Arquidiocese de Braga -

19 outubro 2023

11370 km e uma pedra no sapato

Fotografia Salama!

Pe. Jorge Vilaça

Pe. Jorge Vilaça, sacerdote

\n

1. O título traduz a distância física, por via terrestre, entre Braga e Santa Cecília de Ocua, Paróquia situada na Província de Cabo Delgado, Diocese de Pemba, Moçambique. Corria o ano de 2014, no dia 27 de outubro, quando a Diocese de Pemba estabeleceu um protocolo de cooperação missionária, por 10 anos, com a Diocese de Braga. O objetivo era claro: criar pontes entre as dioceses, enriquecendo-se mutuamente. Recordemos, como curiosidade, que o território da Diocese de Pemba é 29 vezes maior do que o da Diocese de Braga. Quer dizer que aquela Diocese – somente uma Diocese - corresponde à totalidade do território português.
Entretanto a Diocese de Braga assumiu o trabalho pastoral permanente da Paróquia de Santa Cecília de Ocua, territorialmente correspondente a 100km de extensão e a um não quantificável número de cristãos, organizados em 96 comunidades. Por lá têm permanecido estavelmente leigos e sacerdotes diocesanos. Mesmo no meio de um devastador conflito que assolou aquele território moçambicano – que ainda não terminou, que espalha um clima de medo e que já provocou 2 milhões de deslocados - os cristãos de Braga fazem-se presentes pela partilha de meios e pela presença evangélica de pessoas que oferecem um bom pedaço da vida à primeira evangelização.
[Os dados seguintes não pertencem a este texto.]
-- ==== Sys2Proof/Certificates/Slice0/Obligations.lean ====
section
/-! DEFINITION. The statements for the provers, each from the rules of spec/ that its docstring names. `Does c s P` says that
the command ends in a state that satisfies P, after which whatever waited has gone on (log 29). -/

open Sys2Proof Sys2Proof.Machine

/-! ### The queue, the invariant, the one stop -/

/-- A step runs the command at the front of the queue on the state with the queue's rest. On an empty queue the slice
idles: the model's choice (log 2). -/
def Obligations.StepRunsFrontCommand : Prop :=
 (∀ (c : Instr) (cs : List Instr) (s : State), s.pending = c :: cs → step s = exec c { s with pending := cs }) ∧
 (∀ s : State, s.pending = [] → step s = .next s)

/-- Every step keeps the invariant: the arrays' memory stays canonical, a locked clock enable stays 1 (R406), and no
more than 512 events are queued (R448). A step takes exactly the front command off the queue, whatever that command
does: no command adds to the queue, takes from it or reorders it. -/
def Obligations.StepKeepsInvariantAndQueue : Prop :=
 (∀ s t : State, s.Inv → step s = .next t → t.Inv) ∧
 (∀ (c : Instr) (cs : List Instr) (s t : State), s.pending = c :: cs → step s = .next t → t.pending = cs)

/-- The invariant holds right after reset. -/
def Obligations.ResetHasInvariant : Prop := State.reset.Inv

/-- Every command but a write to a self-test controller that the test lock leaves open ends in a next state, from
every state: nothing faults, and nothing else is refused. -/
def Obligations.EveryOtherCommandCompletes : Prop :=
  ∀ (c : Instr) (s : State), ((∀ n v, c ≠ .ijtagAccess (.selfTestWrite n v)) ∨ s.testLock = true) →
    ∃ t, exec c s = .next t

/-- The test port (R450, R466). With TEST_LOCK burnt every segment but the identification one shifts out 0 and ignores
a write; without it each shifts out its contents, IDCODE being version, PART, JTAG_MFG and 1. Nothing but the output
of the port changes, but for the free values that a register's read draws. A write to a self-test controller stops:
the spec gives that write no effect (log 11). -/
def Obligations.TestPortReadsSegments : Prop :=
  ∀ s : State,
    let out := fun (v : Nat) => ({ s with boot := { s.boot with tdo := BitVec.ofNat 64 v } } : State)
    let locked := fun (v : Nat) => if s.boot.fuses.getLsbD 3143 then 0 else v
    let id := 1 + 2 * s.boot.jtagMfg.toNat + 0xD601 * 2 ^ 12 + 2 ^ 28
    exec (.ijtagAccess .bypass) s = .next (out 0) ∧
    exec (.ijtagAccess .idcode) s = .next (out id) ∧
    exec (.ijtagAccess .identSegment) s = .next (out id) ∧
    (∀ n, exec (.ijtagAccess (.selfTestRead n)) s = .next (out (locked (Config.selfTestSegment n).toNat))) ∧
    (∀ n, exec (.ijtagAccess (.spareRead n)) s = .next (out (locked (s.spareSegment n)))) ∧
    (∀ a, exec (.ijtagAccess (.arrayRead a)) s =
      .next (out (locked (leNat ((List.range 8).map (fun i => s.arrByte (a.toNat + i))))))) ∧
    (∀ a, exec (.ijtagAccess (.registerRead a)) s =
      if s.boot.fuses.getLsbD 3143 then .next (out 0)
      else .next { (s.readValue a.toNat true).2 with
        boot := { (s.readValue a.toNat true).2.boot with tdo := BitVec.ofNat 64 (s.readValue a.toNat true).1 } }) ∧
    (∀ n v, exec (.ijtagAccess (.selfTestWrite n v)) s =
      if s.boot.fuses.getLsbD 3143 then .next s else .refused .selfTestController)

/-! ### Reset and boot -/

/-- RESET_ASSERT and RESET (R452). With no coolant stop on its pin and no Life Record write that could be in progress,
what RESET_N leaves is the state after reset but for the Life Record's contents, the ember oscillator's count, the
levels of the skip and droop pins, and what is no register of the slice (the queue and the counter of free values).
RESET samples the straps besides, and the oscillator's start count begins. RESET_ASSERT and RESET from every state:
the slice is in reset, or its oscillator starts; it has no base, no clock enable, no lock, no agent, no ring and no
open command, and the Life Record keeps its contents unless a write of them was in progress (R452, R460). -/
def Obligations.ResetLeavesResetState : Prop :=
 (∀ (s : State) (base : BitVec 21) (mfg : BitVec 11), s.ckp.coolStop = false → s.life.changed = false →
    let pins := fun (c : HalfClk) => { HalfClk.reset with k := c.k, droop := c.droop }
    let t : State := { State.reset with
      pending := s.pending, free := s.free
      life := { Life.blank with bytes := s.life.bytes }
      ckp := { Clocks.reset with eclk := s.ckp.eclk, a := pins s.ckp.a, b := pins s.ckp.b } }
    exec .resetAssert s = .next t ∧
    exec (.reset base mfg) s =
      .next { t with boot := { Boot.reset with step := .eclkStart, sliceBase := base, jtagMfg := mfg } }) ∧
 (∀ (s : State) (base : BitVec 21) (mfg : BitVec 11), ∃ t u,
    exec .resetAssert s = .next t ∧ exec (.reset base mfg) s = .next u ∧
    t.boot = Boot.reset ∧ u.boot = { Boot.reset with step := .eclkStart, sliceBase := base, jtagMfg := mfg } ∧
    (s.life.changed = false → t.life.bytes = s.life.bytes) ∧ u.life.bytes = s.life.bytes ∧
    ∀ v, v = t ∨ v = u →
      v.pending = s.pending ∧ v.syb.state = .config ∧ v.ckp.clken0 = 0 ∧ v.ckp.clken1 = 0 ∧ v.ckp.lock0 = 0 ∧
      v.ckp.lock1 = 0 ∧ v.agents.table = [] ∧ v.rings = [] ∧ v.cmds.ctxs = [] ∧ v.home = ⟨[], [], [], [], []⟩ ∧
      v.arr = ⟨[], [], [], [], []⟩ ∧ v.out.vreqA = 2 ∧ v.out.vreqB = 2 ∧ v.ckp.eclk = s.ckp.eclk)

/-- The reset sequence to the ROM (R401, R449, R452): the oscillator's start count ends and the fuse reads begin; each
read fills 32 bits of the fuse block; the last leads to the wait for MCLK_OK; with a core that passes its memory test
the boot ROM waits for GO, with one alone NO_STANDBY reads 1, and with none the slice is unusable with ERR 0x21. -/
def Obligations.ResetSequenceReachesRom : Prop :=
  ∀ s : State,
    (s.boot.step = .eclkStart → ∃ t, exec .eclkValid s = .next t ∧
      t.boot = { s.boot with step := .fuses, fuseAddr := 0 } ∧ t.ckp = { s.ckp with eclk := s.ckp.eclk + 4096 } ∧
      Keeps [.boot, .ckp, .life] s t) ∧
    (∀ data, s.boot.step = .fuses → ∃ t, exec (.fuseRdAck data) s = .next t ∧
      t.boot.fuseAddr = s.boot.fuseAddr + 1 ∧
      (∀ i, t.boot.fuses.getLsbD i = (s.boot.fuses.getLsbD i ||
        (decide (32 * s.boot.fuseAddr.toNat ≤ i) && data.getLsbD (i - 32 * s.boot.fuseAddr.toNat)))) ∧
      t.boot.step = (if s.boot.fuseAddr.toNat = 127 then .waitMclk else .fuses) ∧ Keeps [.boot, .life, .flt] s t) ∧
    (s.boot.step = .waitMclk →
      (∃ t, exec (.mclkOk true true) s = .next t ∧ t.boot.step = .rom ∧ Keeps [.boot] s t) ∧
      (∀ a b, a ≠ b → ∃ t, exec (.mclkOk a b) s = .next t ∧ t.boot.step = .rom ∧ t.fw.noStandby = true ∧
        t.flt.retired = s.flt.retired ++ [.mgmtCore] ∧ Keeps [.boot, .fw, .flt] s t) ∧
      (∃ t, exec (.mclkOk false false) s = .next t ∧ t.boot.step = .unusable ∧ t.boot.err = 0x21 ∧
        t.flt.serving = false ∧ Keeps [.boot, .flt] s t))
Mesmo atravessados por uma pandemia, o sinal profético da nossa presença não se apagou.

2. Quase 10 anos passados e tendo como pressuposto a renovação do acordo entre as dioceses – facto que está já em avançada construção - este é o meu breve balanço pessoal: valeu e vale a pena. É certo que seria fácil reduzir o acordo às novas construções levantadas, aos números dos euros enviados, aos números de bebés alimentados, aos números de meninas que puderam estudar, aos cursos de catequistas e de animadores de comunidades... Mas não seria por isso que, para mim, teria valido a pena. A Paróquia de Santa Cecília de Ocua têm sido uma pedra no sapato e, em alguns casos, uma pedra de tropeço para a Igreja que está em Braga. Porque nos obriga a olhar mais longe; porque nos espicaça na tentação do acomodamento; porque nos impele a mexer na ferida da responsabilidade evangelizadora; porque nos força a devolver aos pobres o que é deles por justiça.
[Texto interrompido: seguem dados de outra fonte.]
-- ==== Sys2Proof/Laws/PairOps.lean ====
section
/-! SUPPORT. What the operations of Machine/PairOps.lean do to the whole state, two lemmas per operation: `sound_` (it keeps the
queue of waiting commands and the invariant of Safety.lean) and `keeps_` (the fields that it may change). -/
namespace Sys2Proof.Machine

variable {q : List Instr}

theorem sound_modFar (s : State) (n : Nat) (f : FarLink → FarLink) (hs : s.Sound q) : (State.modFar s n f).Sound
    q := by
  unfold State.modFar
  try dsimp only
  repeat' first
    | with_reducible assumption | split | with_reducible apply sound_mk

theorem keeps_modFar (s : State) (n : Nat) (f : FarLink → FarLink) : Keeps [.links] s (State.modFar s n f) := by
  unfold State.modFar
  try dsimp only
  repeat' first
    | with_reducible exact keeps_refl _ | with_reducible assumption | split
    | ((with_reducible apply keeps_step); (with_reducible apply upd_links); rfl)

theorem sound_farPump (s : State) (n : Nat) (hs : s.Sound q) : (State.farPump s n).Sound q := by
  unfold State.farPump
  try dsimp only
  repeat' first
    | with_reducible assumption | with_reducible apply sound_portOutBytes | with_reducible apply sound_modFar
    | with_reducible apply sound_foldl | intro _ _ _ | split | with_reducible apply sound_mk

theorem keeps_farPump (s : State) (n : Nat) : Keeps [.pmu, .links, .out] s (State.farPump s n) := by
  unfold State.farPump
  try dsimp only
  repeat' first
    | with_reducible exact keeps_refl _ | with_reducible assumption
    | ((with_reducible apply keeps_step); (with_reducible apply keeps_portOutBytes); rfl)
    | ((with_reducible apply keeps_step); (with_reducible apply keeps_modFar); rfl) | with_reducible apply keeps_foldl
    | intro _ _ _ | split | ((with_reducible apply keeps_step); (with_reducible apply upd_out); rfl)

theorem sound_farSend (s : State) (n : Nat) (f : MFrame) (hs : s.Sound q) : (State.farSend s n f).Sound q := by
  unfold State.farSend
  try dsimp only
  repeat' first
    | with_reducible assumption | with_reducible apply sound_farPump | with_reducible apply sound_modFar | split

theorem keeps_farSend (s : State) (n : Nat) (f : MFrame) : Keeps [.pmu, .links, .out] s (State.farSend s n f) := by
  unfold State.farSend
  try dsimp only
  repeat' first
    | with_reducible exact keeps_refl _ | with_reducible assumption
    | ((with_reducible apply keeps_step); (with_reducible apply keeps_farPump); rfl)
    | ((with_reducible apply keeps_step); (with_reducible apply keeps_modFar); rfl) | split

theorem sound_mirrorFlush (s : State) (hs : s.Sound q) : (State.mirrorFlush s).Sound q := by
  unfold State.mirrorFlush
  try dsimp only
  repeat' first
    | with_reducible assumption | with_reducible apply sound_farSend | with_reducible apply sound_foldl | intro _ _ _
    | split | with_reducible apply sound_mk

theorem keeps_mirrorFlush (s : State) : Keeps [.pmu, .pair, .links, .out] s (State.mirrorFlush s) := by
  unfold State.mirrorFlush
  try dsimp only
  repeat' first
    | with_reducible exact keeps_refl _ | with_reducible assumption
    | ((with_reducible apply keeps_step); (with_reducible apply keeps_farSend); rfl)
    | with_reducible apply keeps_foldl | intro _ _ _ | split
    | ((with_reducible apply keeps_step); (with_reducible apply upd_pair); rfl)

theorem sound_mirrorSend (s : State) (l : LineIx) (f : MFrame) (hs : s.Sound q) : (State.mirrorSend s l f).Sound
    q := by
  unfold State.mirrorSend
  try dsimp only
  repeat' first
    | with_reducible assumption | with_reducible apply sound_mirrorFlush | split | with_reducible apply sound_mk

theorem keeps_mirrorSend (s : State) (l : LineIx) (f : MFrame) : Keeps [.pmu, .pair, .links, .out] s
    (State.mirrorSend s l f) := by
  unfold State.mirrorSend
  try dsimp only
  repeat' first
    | with_reducible exact keeps_refl _ | with_reducible assumption
    | ((with_reducible apply keeps_step); (with_reducible apply keeps_mirrorFlush); rfl) | split
    | ((with_reducible apply keeps_step); (with_reducible apply upd_pair); rfl)

theorem sound_farTrain (s : State) (n : Nat) (hs : s.Sound q) : (State.farTrain s n).Sound q := by
  unfold State.farTrain
  try dsimp only
  repeat' first
    | with_reducible assumption | with_reducible apply sound_modFar | split

theorem keeps_farTrain (s : State) (n : Nat) : Keeps [.links] s (State.farTrain s n) := by
  unfold State.farTrain
  try dsimp only
  repeat' first
    | with_reducible exact keeps_refl _ | with_reducible assumption
    | ((with_reducible apply keeps_step); (with_reducible apply keeps_modFar); rfl) | split

theorem sound_mirrorPorts (s : State) (v : BitVec 2) (hs : s.Sound q) : (State.mirrorPorts s v).Sound q := by
  unfold State.mirrorPorts
  try dsimp only
  repeat' first
    | with_reducible assumption | split | with_reducible apply sound_mk

theorem keeps_mirrorPorts (s : State) (v : BitVec 2) : Keeps [.pair] s (State.mirrorPorts s v) := by
  unfold State.mirrorPorts
  try dsimp only
  repeat' first
    | with_reducible exact keeps_refl _ | with_reducible assumption | split
    | ((with_reducible apply keeps_step); (with_reducible apply upd_pair); rfl)

theorem sound_setEnables (s : State) (e0 : BitVec 16) (e1 : BitVec 22) (hp : s.pending = q) (ha : s.arr.wf = true)
    (hv : s.evt.bounded = true) (h0 : s.ckp.lock0 &&& ~~~e0 = 0) (h1 : s.ckp.lock1 &&& ~~~e1 = 0) :
    (State.setEnables s e0 e1).Sound q := by
  unfold State.setEnables
  apply sound_foldl
  · intro s n hs
    split
    · exact hs
    · split
      · exact sound_farTrain _ _ hs
      · exact sound_mk (sound_modFar _ _ _ hs)
  · refine ⟨hp, ha, ?_, hv⟩
    simp only [Clocks.locked, h0, h1, beq_self_eq_true, Bool.and_self]

theorem keeps_setEnables (s : State) (e0 : BitVec 16) (e1 : BitVec 22) : Keeps [.pair, .ckp, .links] s
    (State.setEnables s e0 e1) := by
  unfold State.setEnables
  try dsimp only
  repeat' first
    | with_reducible exact keeps_refl _ | with_reducible assumption
    | ((with_reducible apply keeps_step); (with_reducible apply keeps_farTrain); rfl)
    | ((with_reducible apply keeps_step); (with_reducible apply keeps_modFar); rfl)
    | ((with_reducible apply keeps_step); (with_reducible apply keeps_mirrorPorts); rfl)
    | with_reducible apply keeps_foldl | intro _ _ _ | split
    | ((with_reducible apply keeps_step); (with_reducible apply upd_ckp); rfl)

theorem sound_farReplay (s : State) (n : Nat) (seq : Nat) (hs : s.Sound q) : (State.farReplay s n seq).Sound q := by
  unfold State.farReplay
  try dsimp only
  repeat' first
    | with_reducible assumption | split | with_reducible apply sound_mk

theorem keeps_farReplay (s : State) (n : Nat) (seq : Nat) : Keeps [.out] s (State.farReplay s n seq) := by
  unfold State.farReplay
  try dsimp only
  repeat' first
    | with_reducible exact keeps_refl _ | with_reducible assumption | split
    | ((with_reducible apply keeps_step); (with_reducible apply upd_out); rfl)

theorem sound_fencedEvent (s : State) (who : Nat) (l : LineIx) (hs : s.Sound q) :
    (State.fencedEvent s who l).Sound q := by
  unfold State.fencedEvent
  try dsimp only
  repeat' first
    | with_reducible assumption | with_reducible apply sound_event | split

theorem keeps_fencedEvent (s : State) (who : Nat) (l : LineIx) : Keeps [.evt] s (State.fencedEvent s who l) := by
  unfold State.fencedEvent
  try dsimp only
  repeat' first
    | with_reducible exact keeps_refl _ | with_reducible assumption
    | ((with_reducible apply keeps_step); (with_reducible apply keeps_event); rfl) | split

theorem sound_mirrorAsk (s : State) (w : MWait) (hs : s.Sound q) : (State.mirrorAsk s w).2.Sound q := by
  unfold State.mirrorAsk
  try dsimp only
  repeat' first
    | with_reducible assumption | split | with_reducible apply sound_mk

theorem keeps_mirrorAsk (s : State) (w : MWait) : Keeps [.pair] s (State.mirrorAsk s w).2 := by
  unfold State.mirrorAsk
  try dsimp only
  repeat' first
    | with_reducible exact keeps_refl _ | with_reducible assumption | split
    | ((with_reducible apply keeps_step); (with_reducible apply upd_pair); rfl)

theorem sound_markLine (s : State) (l : LineIx) (hs : s.Sound q) : (State.markLine s l).Sound q := by
  unfold State.markLine
  try dsimp only
  repeat' first
    | with_reducible assumption | split | with_reducible apply sound_mk

theorem keeps_markLine (s : State) (l : LineIx) : Keeps [.pair] s (State.markLine s l) := by
  unfold State.markLine
  try dsimp only
  repeat' first
    | with_reducible exact keeps_refl _ | with_reducible assumption | split
    | ((with_reducible apply keeps_step); (with_reducible apply upd_pair); rfl)

end Sys2Proof.Machine
end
3. Todos aqueles que fizeram a experiência concreta de Ocua sabem que ficou para sempre uma pedra no sapato na experiência de fé e na experiência das coisas práticas. Não se usa a água da mesma forma “depois de Ocua” nem se lê o Cristo da fé da mesma forma. Ainda não conseguimos criar na Diocese de Braga – como noutras dioceses pelo mundo – um espaço para que os missionários “metabolizem” Ocua. Regressar a “casa” depois de Ocua é como fazer 11370 km com uma pedra no sapato.

4. Neste mês que a Igreja chama das “missões”, sintamos Ocua como uma pedra no sapato. E, já agora, permitam-me o pedido: a Paróquia de Santa Cecília de Ocua precisa de um vasto conjunto de alfaias litúrgicas (cálices, píxides, galhetas...). Quando passamos pelas nossas Paróquias da Diocese de Braga sempre encontramos alfaias em duplicado, triplicado, quadruplicado. Que bom seria sentirmos que o que nos sobra falta a alguém. Do coração ardente aos pés que se mexem podem ir uns centímetros ou milhares de quilómetros.

Artigo publicado no Suplemento Igreja Viva de 19 de outubro de 2023.